The radiation correction is further divided into absolute radiation correction and relative radiation correction. The absolute radiation correction is to establish a mathematical model for various standard radiation sources in different ranges of spectra to quantitatively describe the relationship between the spectral radiation brightness value at the satellite imaging spectrometer and the output digital quantization, so that the remote sensing data can truly reflect the intensity of the electromagnetic wave information of the ground objects. The relative radiation correction is to select one of the two-stage images as a reference image and the other image as an image to be corrected, and establish a linear or nonlinear mathematical model for the gray values of the two-stage images to eliminate the radiation difference between the two-stage images, so that the two-stage images of the same ground object have the same radiation brightness value, and realize the normalization of the spectral value. Wherein, the radiation correction adopts relative radiation correction, namely, one phase image in two phases of images is taken as a reference image, the other phase image is taken as an image to be corrected, and a regression analysis method is adopted to establish linear mapping y between the two phases of imagesiThe formula is as follows:
yi=ki*xi+bi
in the formula, yiThe radiation brightness value x of the pixel of the ith waveband after radiation correction of the image to be corrected in the later periodiThe pixel radiation brightness value k of the image to be corrected in the ith wave bandi、biThe slope and intercept of the linear regression equation of the ith wave band. Selecting pseudo-invariant feature points in the two-phase image by adopting an iterative weighted multivariate algorithm, selecting a threshold value and a weighted value after multiple iterations, calculating the pseudo-invariant feature points by adopting a least square method, and further solving a slope k in the formulaiAnd intercept bi
The geometric errors of the image are caused by a series of factors such as the height of a sensor platform, the curvature of the earth, the change of air refraction, the change of terrain and the like. The geometric correction is a geometric deformation error generated by the characteristics of geometric position, shape size, space position and the like of the same ground object when a certain type of information in the two-phase images is projected to a reference system in a specified image. The method utilizes the control points to carry out geometric correction on the image, the number of the control points is related to the times of using a polynomial model for geometric correction, for an nth-order polynomial, (n +1) × (n +2)/2 control points are at least needed theoretically, and in the process of actually selecting the control points, the number of the control points is at least larger than the lowest theoretical value. The selection of control points mainly follows the following principles: (1) the control point should select characteristic points which are easy to distinguish, permanent and fine in images, such as house corners, road intersections, airports and the like; (2) the area with large characteristic change on the image should select some control points; (3) control points are selected in the image edge area to avoid the corrected image extrapolation; (4) the selection of control points should be evenly distributed over the image.
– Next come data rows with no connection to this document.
/-- The members of a group for a member at an address, in rank order (R79, R286): by node index, the even-D member first. -/
def GroupDef.membersOf (g : GroupDef) (lens : List Nat) (addr : Nat) : List Nat :=
  let all := (g.coords addr 0).flatMap fun a => (g.coords addr 1).flatMap fun b => (g.coords addr 2).flatMap fun c =>
    (g.coords addr 3).map fun d => [a, b, c, d]
  (sortKey (fun l => 2 * nodeIndex lens l + l.getD 3 0 % 2) all).map packAddr

/-- One group at a draft beat (R287, R93): new groups at epoch 1, changed ones one epoch on with counts cleared. A group that the
address does not belong to has no members here; one that a drop took from an absorbed address comes back with a changed entry alone (R310). -/
def Core.groupAt (c : Core) (old : Option Draft) (lens : List Nat) (addr shift : Nat) (g : GroupDef) : Option Group :=
  let fresh := if g.holds addr then g.membersOf lens addr else []
  let was := old.bind fun o => o.groups.find? (·.id = g.id)
  match c.group (g.id + shift), was with
  | some k, some w =>
    if w = g then some k
    else some { k with epoch := k.epoch + 1, members := fresh, counts := [], dropped := false, lost := false, served := false }
  | none, some w => if w = g then none else some { id := g.id + shift, epoch := 1, members := fresh, counts := [] }
  | _, none => some { id := g.id + shift, epoch := 1, members := fresh, counts := [] }

/-- The groups of this module, and of the address it has absorbed (R33, R287). -/
def State.draftGroups (s : State) (old : Option Draft) (d : Draft) : List Group :=
  let lens := s.geometry
  let mine := d.groups.filterMap (s.core.groupAt old lens s.myAddr 0)
  if s.twin.holds then mine ++ d.groups.filterMap (s.core.groupAt old lens (twinAddr s.myAddr) 256) else mine

/-- A slot at a draft beat: it keeps its holder and history where its entry is unchanged (R91). -/
def Core.slotAt (c : Core) (old : Option Draft) (d : Draft) (i : Nat) : Slot :=
  match d.slot i, old.bind fun o => o.slot i with
  | some a, some b => if a = b then c.slots.getD i {} else {}
  | _, _ => {}

/-- A draft is applied, section by section (R91 to R94): harnesses and slots, tiers, groups, shares, function modes, training
map, twin policy. A harness whose beam regions change loses its frames (R343). A group that is changed, added or removed turns
REED_EPOCH_BEAT (R93, R287). -/
def State.applyDraft (s : State) (d : Draft) : State :=
  let old := s.core.draft
  let groups := s.draftGroups old d
  let slots := (List.range 64).map (s.core.slotAt old d)
  let pools := s.core.pools.map fun p => { p with limit := (d.func (s.core.ctx p.ctx).harness).kvLimit }
  let changed := groups.any (fun g => (s.core.group g.id).elim true fun k => k.epoch ≠ g.epoch)
    || s.core.groups.any fun k => !groups.any (·.id = k.id)
  let same := fun (id : Nat) => (old.bind fun o => o.groups.find? (·.id = id)) = d.groups.find? (·.id = id)
  let rebeamed := fun (h : Nat) => old.elim false fun o => (o.tier h).beam ≠ (d.tier h).beam
  let s1 := s.withCore fun c => { c with
    draft := some d, slots := slots, groups := groups, pools := pools, gone := c.gone.filter fun e => same e.1
    onchip := { c.onchip with frames := c.onchip.frames.filter fun f => !rebeamed f.harness } }
  { s1 with
    pick := { s1.pick with pd10 := d.period10, wd := d.windowUs }
    reed := { s1.reed with epochBeat := if changed then s.pick.counter else s1.reed.epochBeat } }

/-- What the draft about to be applied takes the place of. -/
def State.priorOf (s : State) : Prior :=
  ⟨s.core.slots, s.core.groups, s.core.onchip.frames, s.reed, s.twin.state, s.twin.holds, s.core.gone⟩

/-- The draft of this beat is applied (R91): a boot draft at the join beat (R481), an armed draft at its beat. -/
def State.applyDue (s : State) : State :=
  match s.draft.boot with
  | some b => s.applyDraft (readDraft b)
  | none =>
    if s.draft.due then
      let s1 := s.applyDraft (readDraft s.draft.copy)
      { s1 with draft := { s1.draft with prior := some s.priorOf } }
    else s

/-- The application becomes final at the commit step (R91). -/
def State.draftFinal (s : State) : State :=
  match s.draft.boot with
  | some b =>
    ({ s with
      draft := { s.draft with boot := none, active := b, activeId := fieldAt b 0x10 8, activeBeat := s.pick.counter }
      flash := { s.flash with draftFresh := false } }).draftEvent 2
  | none =>
  if !s.draft.due then s else
  ({ s with
    draft := { s.draft with
      state := .applied, stagedId := 0, due := false, prior := none, active := s.draft.copy, copy := []
      activeId := fieldAt s.draft.copy 0x10 8, activeBeat := s.pick.counter }
    flash := { s.flash with draftFresh := false } }).draftEvent 2

end Sys2Proof.Machine
end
In the embodiment of the present application, the first-stage image is a reference image, the second-stage image is an image to be corrected, and the geometric correction is performed by using a second-order polynomial model, which has the following formula:
Figure BDA0003283850530000121
in the formula, xl、ylIs pixel coordinate, x, of the corrected later-stage image1And y1Is the pixel coordinate of the previous image.
Figure BDA0003283850530000122
And
Figure BDA0003283850530000123
the coefficients of the second-order polynomial correction model are obtained by the least square method through artificially selected control points, wherein i is 0, 1, 2, 3, 4 and 5.
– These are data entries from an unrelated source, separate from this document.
-- ==== Sys2Proof/Machine/Image.lean ====
section
/-! DEFINITION. Sys2Proof/Machine/Image.lean: the image instructions (14_image_ops.md): descriptor checks, the maps of S2C,
C2S and PATCH, pooling, and crop with resize. -/

namespace Sys2Proof.Machine

/-- An image descriptor (Table 14-1). -/
structure ImgDesc where
  op   : Nat
  fmt  : Nat
  kh   : Nat
  kw   : Nat
  sy   : Nat
  sx   : Nat
  dy   : Nat
  dx   : Nat
  pads : List Nat
  fl   : Nat
  res  : Bool
  n    : Nat
  h    : Nat
  w    : Nat
  c    : Nat
  oh   : Nat
  ow   : Nat
  src  : Nat
  dst  : Nat
  ss   : Nat
  ds   : Nat
  box  : Nat
  deriving DecidableEq, Repr

/-- An image descriptor read from its 64 bytes. -/
def readImg (b : Bytes) : ImgDesc :=
  { op := byteAt b 0, fmt := byteAt b 1, kh := byteAt b 2, kw := byteAt b 3, sy := byteAt b 4, sx := byteAt b 5
    dy := byteAt b 6, dx := byteAt b 7, pads := (List.range 4).map fun i => byteAt b (8 + i), fl := byteAt b 0xC
    res := zeroAt b 0xD 3, n := fieldAt b 0x10 4, h := fieldAt b 0x14 2, w := fieldAt b 0x16 2, c := fieldAt b 0x18 4
    oh := fieldAt b 0x1C 2, ow := fieldAt b 0x1E 2, src := fieldAt b 0x20 8, dst := fieldAt b 0x28 8
    ss := fieldAt b 0x30 4, ds := fieldAt b 0x34 4, box := fieldAt b 0x38 8 }

/-- A padding: top, bottom, left, right. -/
def ImgDesc.pad (d : ImgDesc) (i : Nat) : Nat := d.pads.getD i 0

/-- Channels of the output. -/
def ImgDesc.outC (d : ImgDesc) : Nat :=
  match d.op with
  | 0 => d.kh * d.kw * d.c
  | 1 => d.kh * d.kh * d.c
  | 2 => d.c / max (d.kh * d.kh) 1
  | _ => d.c

/-- `OH` and `OW` as R416 forms them, or none where there is no such output. -/
def ImgDesc.outDims (d : ImgDesc) : Option (Nat × Nat) :=
  let dim := fun (l p dil k st : Nat) =>
    if l + p < dil * (k - 1) + 1 then none else some ((l + p - dil * (k - 1) - 1) / max st 1 + 1)
  match d.op with
  | 1 => some (d.h / max d.kh 1, d.w / max d.kh 1)
  | 2 => some (d.h * d.kh, d.w * d.kh)
  | 5 => some (d.oh, d.ow)
  | _ => (dim d.h (d.pad 0 + d.pad 1) d.dy d.kh d.sy).bind fun a =>
      (dim d.w (d.pad 2 + d.pad 3) d.dx d.kw d.sx).map fun b => (a, b)

/-- The limits of Table 14-2 that the descriptor itself shows, and its reserved bits and encodings; true where one is
broken. -/
def ImgDesc.badMode (d : ImgDesc) : Bool :=
  let within := fun (v lo hi : Nat) => lo ≤ v && v ≤ hi
  let s := d.kh
  (d.fmt ≠ 0 && d.fmt ≠ 4) || 4 ≤ d.fl || !d.res || d.h = 0 || d.w = 0 || !within d.n 1 65536 || !within d.c 1 65536
    || (d.op ≠ 0 && (d.dy ≠ 1 || d.dx ≠ 1)) || (d.op ≠ 5 && d.box ≠ 0)
    || (match d.op with
      | 0 => !within d.kh 1 15 || !within d.kw 1 15 || 65536 < d.outC || !within d.sy 1 8 || !within d.sx 1 8
          || !within d.dy 1 8 || !within d.dx 1 8 || d.pads.any (7 < ·)
      | 5 => !within d.oh 1 256 || !within d.ow 1 256
      | 3 | 4 => !within d.kh 1 16 || !within d.kw 1 16 || !within d.sy 1 16 || !within d.sx 1 16
          || d.kh ≤ d.pad 0 || d.kh ≤ d.pad 1 || d.kw ≤ d.pad 2 || d.kw ≤ d.pad 3
      | _ => (s ≠ 2 && s ≠ 4 && s ≠ 8) || d.kw ≠ s || d.sy ≠ s || d.sx ≠ s || d.pads.any (· ≠ 0)
          || (d.op = 1 && (d.h % s ≠ 0 || d.w % s ≠ 0)) || (d.op = 2 && d.c % (s * s) ≠ 0))

/-- Rows of the source and of the output, which `CROP` forms once for each box. -/
def ImgDesc.srcRows (d : ImgDesc) : Nat := d.n * d.h * d.w
def ImgDesc.dstRows (d : ImgDesc) (boxes : Nat) : Nat := (if d.op = 5 then boxes else d.n) * d.oh * d.ow

/-- Bytes that the source and the output span. -/
def ImgDesc.srcSpan (d : ImgDesc) : Nat := matSpan d.fmt d.ss d.srcRows
def ImgDesc.dstSpan (d : ImgDesc) (boxes : Nat) : Nat := matSpan d.fmt d.ds (d.dstRows boxes)

/-- One operand lies in no object of the context with the descriptor's format (R412). -/
def Core.imgFormatBad (c : Core) (x : Nat) (d : ImgDesc) : Bool :=
  [d.src, d.dst].any fun a => (c.find x a 1).elim true fun p => p.2.format ≠ d.fmt

/-- The ranges of R415; true where one is broken. -/
def Core.imgRangeBad (c : Core) (x : Nat) (d : ImgDesc) (boxes : Nat) : Bool :=
  let e := rowElems d.fmt
  d.outDims ≠ some (d.oh, d.ow) || d.src % 16384 ≠ 0 || d.dst % 16384 ≠ 0
    || d.ss < ceilDiv d.c e || d.ds < ceilDiv d.outC e
    || !c.inObj x d.src d.srcSpan || !c.inObj x d.dst (d.dstSpan boxes)
    || (d.src < d.dst + d.dstSpan boxes && d.dst < d.src + d.srcSpan)

/-- A box: its image and its corners (R424). -/
structure Box where
  img : Nat
  y0  : Nat
  x0  : Nat
  y1  : Nat
  x1  : Nat
  ok  : Bool
  deriving DecidableEq, Repr

/-- Box b of a box list. -/
def readBox (l : Bytes) (b : Nat) : Box :=
  let e := (l.drop (64 + 32 * b)).take 32
  { img := fieldAt e 0 4, y0 := fieldAt e 8 4, x0 := fieldAt e 12 4, y1 := fieldAt e 16 4, x1 := fieldAt e 20 4
    ok := zeroAt e 4 4 && zeroAt e 24 8 }

/-- The source row of pixel (n, y, x) (R411). -/
def ImgDesc.pixel (d : ImgDesc) (n y x : Nat) : Nat := (n * d.h + y) * d.w + x

/-- The taps of a window that lie inside the image, in ascending (ky, kx) order, as source rows. -/
def ImgDesc.window (d : ImgDesc) (n i j : Nat) : List Nat :=
  (List.range d.kh).flatMap fun ky => (List.range d.kw).filterMap fun kx =>
    let y := i * d.sy + ky * d.dy
    let x := j * d.sx + kx * d.dx
    if y < d.pad 0 || x < d.pad 2 || d.h ≤ y - d.pad 0 || d.w ≤ x - d.pad 2 then none
    else some (d.pixel n (y - d.pad 0) (x - d.pad 2))

/-- The whole part of a binary32 value that is at least 0. -/
def floorNat (b : Nat) : Nat :=
  match ofF32 b with
  | .fin _ m e => if e < 0 then m / 2 ^ (-e).toNat else m * 2 ^ e.toNat
  | _ => 0

/-- A source coordinate of `CROP` (R425). -/
def cropCoord (lo hi size i out : Nat) : Nat :=
  let hm := fOfNat (size - 1)
  if out = 1 then fMul (fMul (fAdd lo hi) 0x3F000000) hm
  else fFma (fDiv (fMul (fSub hi lo) hm) (fOfNat (out - 1))) (fOfNat i) (fMul lo hm)

/-- A coordinate lies in an axis of a size (R425). -/
def inAxis (v size : Nat) : Bool := (ofF32 v).isFin && !(ofF32 v).lt (ofF32 0) && !(ofF32 (fOfNat (size - 1))).lt (ofF32 v)

/-- What a `CROP` output reads (R425): no pixel outside the image, one, or four with the weights. -/
inductive CropAt
  | outside
  | one (row : Nat)
  | four (a b c d fx fy : Nat)
  deriving DecidableEq, Repr

/-- The source of one `CROP` output pixel. -/
def ImgDesc.crop (d : ImgDesc) (b : Box) (i j : Nat) : CropAt :=
  let ys := cropCoord b.y0 b.y1 d.h i d.oh
  let xs := cropCoord b.x0 b.x1 d.w j d.ow
  if !inAxis ys d.h || !inAxis xs d.w then .outside
  else if !bitOf d.fl 1 then
    .one (d.pixel b.img (min (floorNat (fAdd ys 0x3F000000)) (d.h - 1)) (min (floorNat (fAdd xs 0x3F000000)) (d.w - 1)))
  else
    let y := floorNat ys; let x := floorNat xs
    let y' := min (y + 1) (d.h - 1); let x' := min (x + 1) (d.w - 1)
    .four (d.pixel b.img y x) (d.pixel b.img y x') (d.pixel b.img y' x) (d.pixel b.img y' x')
      (fSub xs (fOfNat x)) (fSub ys (fOfNat y))

/-- An output element: a copy of a source element, a constant, or a value formed from source elements. -/
inductive ImgElem
  | copy (row ch : Nat)
  | zero
  | fixed (v : Nat)
  | maxOf (rows : List Nat) (ch : Nat)
  | avgOf (rows : List Nat) (ch count : Nat)
  | lerp (a b c d fx fy ch : Nat)
  deriving DecidableEq, Repr

/-- Output element (row, col) of an image instruction (R419, R420, R422 to R425). -/
def ImgDesc.elem (d : ImgDesc) (boxes : List Box) (extra row col : Nat) : ImgElem :=
  let n := row / (d.oh * d.ow)
  let i := row / d.ow % d.oh
  let j := row % d.ow
  let s := d.kh
  match d.op with
  | 0 =>
    let tap := col / d.c
    let y := i * d.sy + tap / d.kw * d.dy
    let x := j * d.sx + tap % d.kw * d.dx
    if y < d.pad 0 || x < d.pad 2 || d.h ≤ y - d.pad 0 || d.w ≤ x - d.pad 2 then .zero
    else .copy (d.pixel n (y - d.pad 0) (x - d.pad 2)) (col % d.c)
  | 1 => .copy (d.pixel n (i * s + col / d.c / s) (j * s + col / d.c % s)) (col % d.c)
  | 2 =>
    let c' := d.c / (s * s)
    .copy (d.pixel n (i / s) (j / s)) ((i % s * s + j % s) * c' + col)
  | 3 => .maxOf (d.window n i j) col
  | 4 =>
    let l := d.window n i j
    .avgOf l col (if bitOf d.fl 0 then d.kh * d.kw else l.length)
  | _ => match d.crop (boxes.getD n ⟨0, 0, 0, 0, 0, true⟩) i j with
    | .outside => .fixed extra
    | .one r => .copy r col
    | .four a b c e fx fy => .lerp a b c e fx fy col

/-- The source rows an element reads, with its channel. -/
def ImgElem.reads : ImgElem → List (Nat × Nat)
  | .copy r ch => [(r, ch)]
  | .zero => []
  | .fixed _ => []
  | .maxOf l ch => l.map (·, ch)
  | .avgOf l ch _ => l.map (·, ch)
  | .lerp a b c d _ _ ch => [(a, ch), (b, ch), (c, ch), (d, ch)]

/-- An element's stored bits (R419 to R425), from a reader of stored source bits. A BF16 maximum is the upper half of its FP32 pattern, as it
is (R423). -/
def ImgElem.bits (fmt : Nat) (rd : Nat → Nat → Nat) (e : ImgElem) : Nat :=
  let f := fun (r ch : Nat) => if fmt = 0 then toF32 (bf16.decode false (rd r ch)) else rd r ch
  let out := fun (v : Nat) => if fmt = 0 then bf16.narrow (ofF32 v) else v
  let mix := fun (w a b : Nat) => fFma w (fSub b a) a
  match e with
  | .copy r ch => rd r ch
  | .zero => 0
  | .fixed v => out v
  | .maxOf l ch => (match l.map (f · ch) with
    | [] => 0
    | v :: vs => vs.foldl fMax v) / (if fmt = 0 then 65536 else 1)
  | .avgOf l ch n => out (fDiv (l.foldl (fun s r => fAdd s (f r ch)) 0) (fOfNat n))
  | .lerp a b c d fx fy ch => out (mix fy (mix fx (f a ch) (f b ch)) (mix fx (f c ch) (f d ch)))

/-- The elements of an output row: its channels, then +0 to the end of the plane (R413). -/
def ImgDesc.row (d : ImgDesc) (boxes : List Box) (extra r : Nat) : List ImgElem :=
  let e := rowElems d.fmt
  (List.range (ceilDiv d.outC e * e)).map fun c => if c < d.outC then d.elem boxes extra r c else .zero

/-- The sectors of the source that a list of elements reads. -/
def ImgDesc.sectors (d : ImgDesc) (es : List ImgElem) : List Nat :=
  ((es.flatMap ImgElem.reads).map fun p => matAddr d.fmt d.src d.ss p.1 p.2 / 64).eraseDups

/-- Bytes of an image instruction's staging buffer (R417). -/
def stagingBytes : Nat := 131072

/-- The output rows of an image instruction, with their elements. -/
def ImgDesc.rows (d : ImgDesc) (boxes : List Box) (extra : Nat) : List (Nat × List ImgElem) :=
  (List.range (d.dstRows boxes.length)).map fun r => (r, d.row boxes extra r)

/-- The sectors that an image instruction reads. -/
def ImgDesc.source (d : ImgDesc) (boxes : List Box) (extra : Nat) : List Nat := d.sectors ((d.rows boxes extra).flatMap Prod.snd)

/-- What an image instruction writes, from a reader of stored source bits. -/
def ImgDesc.writes (d : ImgDesc) (boxes : List Box) (extra : Nat) (rd : Nat → Nat → Nat) : List (Nat × Bytes) :=
  (d.rows boxes extra).flatMap fun p =>
    rowWrites d.fmt d.dst d.ds p.1 (p.2.length + 1) 0 (p.2.map fun e => leBytes (elemBytes d.fmt) (e.bits d.fmt rd))

/-- The stored bits of a source element, as a context's tasks read it. -/
def Core.imgBits (c : Core) (x : Nat) (d : ImgDesc) (r ch : Nat) : Nat :=
  c.numIn (c.view x) (matAddr d.fmt d.src d.ss r ch) (elemBytes d.fmt)

/-- An image instruction past its checks (R417 to R425): its staging buffer, where it does not hold it yet, its reads with their marks, its
writes. It frees the buffer as it ends, not while it waits. -/
def State.runImage (s : State) (t : TaskRef) (x cu desc : Nat) (d : ImgDesc) (boxes : List Box) (extra : Nat) (held : Bool) : State :=
  let a := if held then (s.core, true) else s.core.allocate t cu stagingBytes
  if !a.2 then { s with core := a.1 } else
  let s1 := { s with core := a.1 }
  let secs := d.source boxes extra
  let s2 := secs.foldl (fun (s : State) sec =>
    if s.core.faulting x then s else s.readSector (some (.task t)) (64 * sec) {}) s1
  let free := fun (s : State) => s.withCore fun c => c.setTask t fun y => { y with sram := y.sram - stagingBytes }
  if s2.core.faulting x then free s2 else
  let late := secs.filter fun sec => s2.core.repairs.any (·.sector = sec)
  if !late.isEmpty then s2.withCore fun c => { c with waits := c.waits ++ [.image t d.op desc true] } else
  let s3 := s2.taskWrites t x (d.writes boxes extra (s2.core.imgBits x d))
  if s3.unhindered then free s3 else s3

/-- An image instruction issues (R414, R415): the harness's bit and the descriptor are checked before anything is read or
allocated; the box list of a `CROP` is then read and checked. `held` is that it already holds its staging buffer. -/
def State.image (s : State) (t : TaskRef) (op desc : Nat) (held : Bool) : State :=
  match s.core.task t, s.core.taskCtx t with
  | some k, some x =>
    if !s.operational || k.phase ≠ .running || 2 < k.desc.engine then s else
    let fail := fun (s : State) (code : Nat) => s.withCore fun c => c.raiseTask t code desc
    let on := s.core.draft.elim false fun d => bitOf (d.func (s.core.ctx x).harness).flags 0
    if !on then fail s 0x0603
    else if sramBytes < desc + 64 then s.withCore fun c => c.overflow t 0 (desc + 64) (c.sramFree k.cu)
    else
      let f := s.core.resolve x
      let d0 := readImg (s.core.sramRead s.pick.counter k.cu desc 64)
      let d := { d0 with src := f d0.src, dst := f d0.dst, box := f d0.box }
      if d.op ≠ op && d.op < 6 then s
      else if 5 < d.op || d.badMode || s.core.imgFormatBad x d then fail s 0x0603
      else if op ≠ 5 then (if s.core.imgRangeBad x d 0 then fail s 0x0604 else s.runImage t x k.cu desc d [] 0 held)
      else if d.box % 64 ≠ 0 || !s.core.inObj x d.box 64 || s.core.imgRangeBad x d 1 then fail s 0x0604
      else
        let s1 := s.readRange t d.box 64
        if s1.core.faulting x then s1 else
        let cnt := s1.core.readNat x d.box 4
        if cnt = 0 || 65536 < cnt then fail s1 0x0603
        else if !s1.core.inObj x d.box (64 + 32 * cnt) then fail s1 0x0604
        else
          let s2 := s1.readRange t d.box (64 + 32 * cnt)
          if s2.core.faulting x then s2 else
          let l := s2.core.readAs x d.box (64 + 32 * cnt)
          let boxes := (List.range cnt).map (readBox l)
          if !zeroAt l 8 56 || boxes.any (!·.ok) then fail s2 0x0603
          else if boxes.any (d.n ≤ ·.img) || s2.core.imgRangeBad x d cnt then fail s2 0x0604
          else s2.runImage t x k.cu desc d boxes (fieldAt l 4 4) held
  | _, _ => s

/-- Local SRAM that a task has allocated. -/
def Core.sramOf (c : Core) (t : TaskRef) : Nat := (c.task t).elim 0 Task.sram

/-- An image instruction runs, or ends its task with a fault, which the task's group is told of (R306), or waits, keeping the staging buffer
that it had come to hold (R417). -/
def State.issueImage (s : State) (t : TaskRef) (op desc : Nat) (held : Bool) : State :=
  let r := s.fresh.image t op desc held
  if r.unhindered then s.tellAborts r
  else
    let got := s.core.sramOf t < r.core.sramOf t
    let s1 := if got then s.withCore fun c => c.setTask t fun y => { y with sram := y.sram + stagingBytes } else s
    s1.waitFor r (.image t op desc (held || got))

/-- PATCH (R420). -/
def execPatch (t : TaskRef) (desc : Nat) (s : State) : Res := .next (s.issueImage t 0 desc false)

/-- S2C (R419). -/
def execS2c (t : TaskRef) (desc : Nat) (s : State) : Res := .next (s.issueImage t 1 desc false)

/-- C2S (R419). -/
def execC2s (t : TaskRef) (desc : Nat) (s : State) : Res := .next (s.issueImage t 2 desc false)

/-- MAXPOOL (R422). -/
def execMaxpool (t : TaskRef) (desc : Nat) (s : State) : Res := .next (s.issueImage t 3 desc false)

/-- AVGPOOL (R423). -/
def execAvgpool (t : TaskRef) (desc : Nat) (s : State) : Res := .next (s.issueImage t 4 desc false)

/-- CROP (R424, R425). -/
def execCrop (t : TaskRef) (desc : Nat) (s : State) : Res := .next (s.issueImage t 5 desc false)

end Sys2Proof.Machine
end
There are many methods for image enhancement in remote sensing images, such as color enhancement, radiation enhancement, etc., and the final results obtained by different methods are different. The embodiment of the application mainly aims at performing gray level stretching on the acquired two-phase image. The gray scale stretching is a simple and efficient linear image enhancement method. The piecewise linear gray stretching can restrain a low-frequency part in an image, improve the contrast and brightness of the high-frequency part, improve the visual effect of the image more obviously, and extract more useful information for a current task from the image when the image is visually interpreted. 2% linear stretching is carried out on two images adopted in the experiment, namely the pixel gray value of the image gray value between 2% and 98% is linearly stretched, the gray values smaller than 2% and larger than 98% are set as 0, so that part of abnormal values can be abandoned, and the pixel values in the residual range are stretched again to the gray value range of 0-255, and the formula is as follows:
Figure BDA0003283850530000124
in the formula, g (x, y) represents the processed image, f (x, y) represents the input image, and V represents the image pixel gradation value.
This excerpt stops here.